Uśmiech uwalnia endorfiny - Kiedy się uśmiechamy, nasze ciało uwalnia endorfiny, dopaminę i serotoninę. Są to neuroprzekaźniki poprawiające samopoczucie. Nazywa się je także hormonami szczęścia. Nasz mózg pod ich wpływem serwuje nam same pozytywne odczucia i reakcje: czujemy się szczęśliwi i zrelaksowani. Podczas uśmiechania się, napinamy określone mięśnie twarzy.
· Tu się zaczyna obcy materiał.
-- ==== Sys2Proof/Machine/HostBus.lean ====
section
/-!
DEFINITION. Writes of registers by address (R17, R18, R445 to R447, R450) and the QSPI commands (R457 to R460). A register whose write
does more than its access type says is handed to the operation of its chapter; every other one is written as its access type says.
-/

namespace Sys2Proof.Machine

/-! ## Plain registers (R17, R450) -/

/-- A write of a register as its access types say: RW bits take their value, W1C bits are cleared by a 1, and RWS bits take a staged
value, unless a commit of the page is requested. -/
def State.plainWrite (s : State) (r : RegRow) (a : Nat) (v : Reg) : State :=
  let rw := reg32 r.rw
  let rws := reg32 r.rws
  let s := s.setReg a (((s.reg a &&& ~~~ rw) ||| (v &&& rw)) &&& ~~~ (v &&& reg32 r.w1c))
  if r.rws = 0 then s
  else if (s.commitOf (pageOf a)).isSome then s.setBit (F.HDR.STAGE_CTL.WR_IGNORED (pageOf a)) true
  else s.setStg a ((s.stg a &&& ~~~ rws) ||| (v &&& rws))

/-- A register is written but for its field `f`, whose write is a matter of its own. -/
def State.plainBut (s : State) (r : RegRow) (a : Nat) (v : Reg) (f : Fld) : State :=
  s.plainWrite r a (putBits v f.lo f.width (s.fld f))

/-! ## The page header (R448) -/

/-- A write of a header register of page `p`. -/
def State.writeHeader (s : State) (r : RegRow) (p o : Nat) (v : Reg) : State :=
  match o with
  | 0x010 => s.writeIntSts p v
  | 0x014 => s.writeIntEn p v
  | 0x01C => s.writeFltSts p v
  | 0x020 => s.writeFltFirst p v
  | 0x030 => s.writeFltInj p v
  | 0x034 => s.writeStage p v
  | _ => s.plainWrite r (0x1000 * p + o) v

/-! ## Block registers -/

/-- TIME (R79). -/
def State.writeTimePage (s : State) (r : RegRow) (a o : Nat) (v : Reg) : State :=
  match o with
  | 0x040 => (s.plainBut r a v F.TIME.TIME_CTL.SRC).setSrc (getBits v 0 2)
  | 0x044 => s.writeTimeCmd v.toNat
  | 0x060 => s.writeOffsetHi v.toNat
  | 0x084 => s.writeFreqInt v.toNat
  | _ => s.plainWrite r a v

/-- TICK (R109): a write of TRIM_CTL brings the trims to their values at once (R99). -/
def State.writeTickPage (s : State) (r : RegRow) (a o : Nat) (v : Reg) : State :=
  match o with
  | 0x040 => s.writeTickCtl v
  | 0x060 => s.gridSettle.plainWrite r a v
  | 0x06C => (s.plainWrite r a v).modGrid fun g => { g with trimDue := true, trimFull := true }
  | _ => s.plainWrite r a v

/-- A register of the wake sources is written: an ASLEEP hub that WAKE_AT_SEC has passed wakes (R479). -/
def State.wakeWrite (s : State) (r : RegRow) (a : Nat) (v : Reg) : State :=
  let s := s.plainWrite r a v
  if s.pwr = pwAsleep then s.wakeAtCheck else s

/-- NVM (R224, R485). -/
def State.writeNvmPage (s : State) (r : RegRow) (a o : Nat) (v : Reg) : State :=
  match o with
  | 0x060 => if v.getLsbD 0 then s.slathSave else s
  | 0x0A0 => s.wakeWrite r a v
  | 0x0A4 => s.writePwrCmd v
  | 0x0AC => s.wakeWrite r a v
  | 0x0B0 => s.wakeWrite r a v
  | _ => s.plainWrite r a v

/-- RIM (R443). -/
def State.writeRimPage (s : State) (r : RegRow) (a o : Nat) (v : Reg) : State :=
  match o with
  | 0x044 => s.writeRimCmd v
  | 0x05C => s.writeRdSel v
  | 0x074 => s.writeHostNote v
  | 0x078 => s.writeTestKey (v.toNat % 2 ^ 16)
  | _ => s.plainWrite r a v

/-- A write of REINIT: whether the copy it writes verifies is free (R220; log entry 3). -/
def State.writeReinit (s : State) : State :=
  let (ok, s) := s.drawTruth
  s.calReinit ok

/-- CAL (R221). -/
def State.writeCalPage (s : State) (r : RegRow) (a o : Nat) (v : Reg) : State :=
  match o with
  | 0x040 => (s.plainBut r a v F.CAL.CAL_CTL.EN).calEnWrite (v.getLsbD 0)
  | 0x060 => ((s.when (v.getLsbD 0) State.rotRestart).when (v.getLsbD 1) State.saveNow).when (v.getLsbD 2) State.writeReinit
  | _ => s.plainWrite r a v

/-- SENT (R179, R185). -/
def State.writeSentPage (s : State) (r : RegRow) (a o : Nat) (v : Reg) : State :=
  let n := (o - 0x100) / 0x20
  match (o - 0x100) % 0x20 with
  | 0x00 => if 0x100 ≤ o then s.writeSentCfg n v else s
  | 0x04 => if 0x100 ≤ o then s.sentChange n fun s => s.plainWrite r a v else s
  | 0x08 => s.sentChange n fun s => s.plainWrite r a v
  | _ => s.plainWrite r a v

/-- ARB_MEM and ARB_TX (R331, R332). -/
def State.writeArbPage (s : State) (m : Arbiter) (r : RegRow) (a o : Nat) (v : Reg) : State :=
  match m, o with
  | m, 0x040 => s.writeFreeze m (v.getLsbD 0)
  | .mem, 0x048 => s.writeClass .mem 0 v
  | .tx, o => if 0x100 ≤ o ∧ o ≤ 0x110 then s.writeClass .tx ((o - 0x100) / 4) v else s.plainWrite r a v
  | _, _ => s.plainWrite r a v

/-- A write of PAIR_CMD (R411). -/
def State.writePairCmd (s : State) (v : Reg) : State :=
  let s := s.when (v.getLsbD 0) fun s => s.startYield causeYieldCmd
  let s := s.when (v.getLsbD 1) State.rejoin
  let s := s.when (v.getLsbD 2) State.forceActive
  let s := s.when (v.getLsbD 3) State.pairCommit
  s.when (v.getLsbD 4) State.hcRestart

/-- PAIR (R411). -/
def State.writePairPage (s : State) (r : RegRow) (a o : Nat) (v : Reg) : State :=
  match o with
  | 0x040 => (s.plainBut r a v F.PAIR.PAIR_CTL.PAIR_EN).writePairEn (v.getLsbD 0)
  | 0x044 => s.writePairCmd v
  | _ => s.plainWrite r a v

/-- HSR (R371). -/
def State.writeHsrPage (s : State) (r : RegRow) (a o : Nat) (v : Reg) : State :=
  if o = 0x040 then s.writeHsrCtl v
  else if o = 0x098 then s.writeKeyCmd v
  else if 0x0A0 ≤ o ∧ o < 0x0B0 then s.writeKeyData ((o - 0x0A0) / 4) v
  else s.plainWrite r a v

/-- PORT_A and PORT_B (R369): what has been forwarded by now is counted first. -/
def State.writePortPage (s : State) (p : Port) (r : RegRow) (a o : Nat) (v : Reg) : State :=
  if o = 0x040 then s.writePortCtl p v else (s.fwdFlush p).plainWrite r a v

/-- WALE (R373). -/
def State.writeWalePage (s : State) (r : RegRow) (a o : Nat) (v : Reg) : State :=
  match o with
  | 0x040 => s.writeWaleCtl v
  | 0x048 => s.writeMeasCmd (v.toNat % 2 ^ 9)
  | _ => s.plainWrite r a v

/-- FE_gg (R144): a DAC code that is not regulated follows EXC_SET (R121), and an EXC_MIN of 0 ends the comparison (R122). -/
def State.writeFePage (s : State) (g : Fin 32) (r : RegRow) (a o : Nat) (v : Reg) : State :=
  match o with
  | 0x040 => (s.plainWrite r a v).dacFollow g.val
  | 0x044 => (s.plainWrite r a v).dacFollow g.val
  | 0x048 => (s.plainWrite r a v).when (decide (v.toNat % 2 ^ 16 = 0)) fun s => s.modGroup g.val fun x => { x with excLow := false }
  | 0x054 => s.writeBlankCtl g.val v
  | 0x070 => s.writeQreset g (v.setWidth 16)
  | _ => s.plainWrite r a v

/-- SLICE_nn (R158, R183). -/
def State.writeSlicePage (s : State) (n : Nat) (r : RegRow) (a o : Nat) (v : Reg) : State :=
  if 0x800 ≤ o then s.weaveWrite n true ((o - 0x800) / 4) v
  else if 0x400 ≤ o then s.weaveWrite n false ((o - 0x400) / 4) v
  else s.plainWrite r a v

/-- FIRSET_nn (R231, R257). -/
def State.writeFirsetPage (s : State) (n : Nat) (r : RegRow) (a o : Nat) (v : Reg) : State :=
  if o = 0x044 then s.writeTaps n v
  else if 0x800 ≤ o then s.writeCoef n true ((o - 0x800) / 4) v
  else if 0x400 ≤ o then s.writeCoef n false ((o - 0x400) / 4) v
  else s.plainWrite r a v

/-- The pages of one block each. -/
def State.writeBlock (s : State) (r : RegRow) (a g o : Nat) (v : Reg) : State :=
  if g = pgTIME then s.writeTimePage r a o v
  else if g = pgTICK then s.writeTickPage r a o v
  else if g = pgNVM then s.writeNvmPage r a o v
  else if g = pgRIM then s.writeRimPage r a o v
  else if g = pgCAL then s.writeCalPage r a o v
  else if g = pgSENT then s.writeSentPage r a o v
  else if g = pgRED ∧ o = 0x040 then s.writeMaxAge v
  else if g = pgTRIG ∧ o = 0x094 then s.writeRtx v
  else if g = pgARBMEM then s.writeArbPage .mem r a o v
  else if g = pgARBTX then s.writeArbPage .tx r a o v
  else if g = pgPAIR then s.writePairPage r a o v
  else if g = 0x00E then s.writePortPage .a r a o v
  else if g = 0x00F then s.writePortPage .b r a o v
  else if g = pgHSR then s.writeHsrPage r a o v
  else if g = pgWALE then s.writeWalePage r a o v
  else s.plainWrite r a v

/-- The pages of the block instances. -/
def State.writeInst (s : State) (r : RegRow) (a g o : Nat) (v : Reg) : State :=
  if 0x020 ≤ g ∧ g ≤ 0x03F then s.writeFePage (Fin.ofNat 32 (g - 0x020)) r a o v
  else if isSlicePage g then s.writeSlicePage (g - 0x040) r a o v
  else if isFirsetPage g then s.writeFirsetPage (g - 0x0A0) r a o v
  else if isRainPage g ∧ o = 0x040 then s.writeDumpNow (Fin.ofNat 32 (g - 0x0B0)) (v.setWidth 16)
  else if isCtxPage g ∧ o = 0x078 then s.writeCmd (Fin.ofNat 256 (g - 0x100)) v
  else if isQPage g ∧ o = 0x044 then s.writeQcmd (Fin.ofNat 64 (g - 0x200)) v
  else s.plainWrite r a v

/-! ## A write by address (R445, R446) -/

/-- A write of one register: in its header, in its block, or ignored at a reserved offset. -/
def State.regWrite (s : State) (a : Nat) (v : Reg) : State :=
  match rowOf a with
  | none => s
  | some r =>
    if offOf a < 0x040 then s.writeHeader r (pageOf a) (offOf a) v
    else if pageOf a < 0x020 then s.writeBlock r a (pageOf a) (offOf a) v
    else s.writeInst r a (pageOf a) (offOf a) v

/-- A write of the byte address `addr`. Every register write but one of TEST_KEY resets the sequence of R428. -/
def State.busWrite (s : State) (addr : Nat) (v : Reg) : State :=
  let a := addr / 4 * 4
  let s := if a = F.RIM.TEST_KEY.KEY.addr then s else s.otherWrite
  if isCapwin (pageOf a) then s
  else if (pageRows (pageOf a)).isNone then s.addrErr
  else s.regWrite a v

/-- Registers that in-band access does not reach: a request that addresses one executes nothing (R357). -/
def mgmtProtected (a : Nat) : Bool :=
  decide (pageOf a = pgHOST) || (decide (pageOf a = pgHSR) && decide (0x040 ≤ offOf a) && decide (offOf a ≤ 0x0BF))

/-- REGISTER_WRITE (R17): both access paths write alike (R447), but the keys and the other protected registers are written only over QSPI
(R357, R359). -/
def execRegisterWrite (p : Path) (addr : BitVec 24) (v : Reg) (s : State) : Host.Outcome State Fault Refusal :=
  act (fun s => if p = .inband ∧ mgmtProtected addr.toNat = true then s else s.busWrite addr.toNat v) s

/-! ## Bursts (R458 to R460) -/

/-- A word that is not ready when it is due: it is not performed, and neither is any later one of the transaction. -/
def State.lateWord (s : State) : State :=
  let s := ((s.setBit F.HOST.HOST_STS.LATE true).count F.HOST.LATE_CNT.CNT).raiseInt Irq.late
  { s with qspi := { s.qspi with late := true } }

/-- One word of a QSPI read. -/
def State.readOne (s : State) (inc : Bool) (a : Nat) (ready : Bool) : Reg × State :=
  if s.qspi.late || !ready then (0, s.lateWord) else s.busRead .qspi a inc

/-- The words of a QSPI read, in order: addresses, with whether each is ready in time. -/
def State.readMany (s : State) (inc : Bool) : List (Nat × Bool) → List Reg × State
  | [] => ([], s)
  | (a, ready) :: l =>
    let x := s.readOne inc a ready
    let y := State.readMany x.2 inc l
    (x.1 :: y.1, y.2)

/-- A QSPI read: the words it returns. The hub ignores it after an unknown opcode, until the transaction ends. -/
def State.qspiRead (s : State) (inc : Bool) (l : List (Nat × Bool)) : State :=
  if s.qspi.ignore then s
  else
    let x := s.readMany inc l
    { x.2 with rdata := x.1 }

/-- The addresses of a burst that increments by 4. -/
def incAddrs (addr : Nat) (ready : List Bool) : List (Nat × Bool) :=
  ((List.range ready.length).map fun i => (addr + 4 * i) % 2 ^ 24).zip ready

/-- The addresses of a burst that alternates between an address and the next one. -/
def pairAddrs (addr : Nat) (ready : List Bool) : List (Nat × Bool) :=
  ((List.range ready.length).map fun i => (addr + 4 * (i % 2)) % 2 ^ 24).zip ready

/-- READ (R458). -/
def execRead (addr : BitVec 24) (ready : List Bool) (s : State) : Host.Outcome State Fault Refusal :=
  act (·.qspiRead true (incAddrs addr.toNat ready)) s

/-- QREAD (R458). -/
def execQread (addr : BitVec 24) (ready : List Bool) (s : State) : Host.Outcome State Fault Refusal :=
  act (·.qspiRead true (incAddrs addr.toNat ready)) s

/-- QREAD_PAIR (R458). -/
def execQreadPair (addr : BitVec 24) (ready : List Bool) (s : State) : Host.Outcome State Fault Refusal :=
  act (·.qspiRead false (pairAddrs addr.toNat ready)) s

/-- The words of a QSPI write, in order. -/
def State.writeMany (s : State) (addr : Nat) : List Reg → State
  | [] => s
  | v :: l => State.writeMany (s.busWrite addr v) ((addr + 4) % 2 ^ 24) l

/-- A QSPI write. -/
def State.qspiWrite (s : State) (addr : Nat) (l : List Reg) : State := if s.qspi.ignore then s else s.writeMany addr l

/-- WRITE (R458). -/
def execWrite (addr : BitVec 24) (data : List Reg) (s : State) : Host.Outcome State Fault Refusal :=
  act (·.qspiWrite addr.toNat data) s

/-- QWRITE (R458). -/
def execQwrite (addr : BitVec 24) (data : List Reg) (s : State) : Host.Outcome State Fault Refusal :=
  act (·.qspiWrite addr.toNat data) s

/-- HOST_STS is returned `n` times. -/
def State.status (s : State) (n : Nat) : State :=
  if s.qspi.ignore then s else { s with rdata := List.replicate n (s.reg F.HOST.HOST_STS.BAD_OP.addr) }

/-- STATUS (R458). -/
def execStatus (n : Nat) (s : State) : Host.Outcome State Fault Refusal := act (·.status n) s

/-- An unknown opcode: the hub ignores the transaction until HOST_CS_N rises. -/
def State.badOp (s : State) : State :=
  if s.qspi.ignore then s
  else
    let s := ((s.setBit F.HOST.HOST_STS.BAD_OP true).count F.HOST.BAD_OP_CNT.CNT).raiseInt Irq.badOp
    { s with qspi := { s.qspi with ignore := true } }

/-- BAD_OP (R458). -/
def execBadOp (s : State) : Host.Outcome State Fault Refusal := act State.badOp s

/-- HOST_CS_N rises, within a data word or the address or not (R459). -/
def State.qspiEnd (s : State) (part : Bool) : State :=
  let s := s.when (part && !s.qspi.ignore) fun s => (s.setBit F.HOST.HOST_STS.PARTIAL true).count F.HOST.PARTIAL_CNT.CNT
  { s with qspi := { s.qspi with ignore := false, late := false } }

/-- QSPI_TRANSACTION_END (R459). -/
def execQspiTransactionEnd (part : Bool) (s : State) : Host.Outcome State Fault Refusal := act (·.qspiEnd part) s

/-! ## The capture window (R455, R456, R460) -/

/-- A read of WLO: on QSPI a word that is not ready is late. -/
def State.wloRead (s : State) (p : Path) (w : Nat) (ready : Bool) : State :=
  if p = .qspi ∧ (s.qspi.late ∨ ready = false) then { s.lateWord with rdata := [0] } else State.answer (s.readWlo p w false)

/-- WLO_READ (R456). -/
def execWloRead (p : Path) (w : BitVec 17) (ready : Bool) (s : State) : Host.Outcome State Fault Refusal :=
  act (·.wloRead p w.toNat ready) s

/-- A read of WHI: after a late word of the transaction it is late too. -/
def State.whiRead (s : State) (p : Path) (w : Nat) : State :=
  if p = .qspi ∧ s.qspi.late = true then { s.lateWord with rdata := [0] } else State.answer (s.readWhi p w)

/-- WHI_READ (R455). -/
def execWhiRead (p : Path) (w : BitVec 17) (s : State) : Host.Outcome State Fault Refusal := act (·.whiRead p w.toNat) s

end Sys2Proof.Machine
end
A skoro na buzi gości uśmiech, dla mózgu to sygnał, by uwolnić endorfiny.
Łagodzi stres - „Myśl pozytywnie!”, „Skup się na oddechu!” – często słyszymy te porady jako lek na stres. Czasem jednak łatwiej powiedzieć niż zrobić. Chris Norris, psychiatra, neurolog i redaktor naczelny w Sleep Standards, proponuje inną technikę: uśmiech. Jak wspomniane było wcześniej, uśmiechanie się sygnalizuje naszemu mózgowi, aby uwolnił endorfiny. Mówi mu także, aby uwolnił neuropeptydy – białka, które mogą pomóc obniżyć poziom stresu. Psychologowie z Uniwersytetu w Kansas dowodzą, że uśmiechanie się w sytuacjach stresogennych zmniejsza intensywność, z jaką nasz organizm odczuwa stres.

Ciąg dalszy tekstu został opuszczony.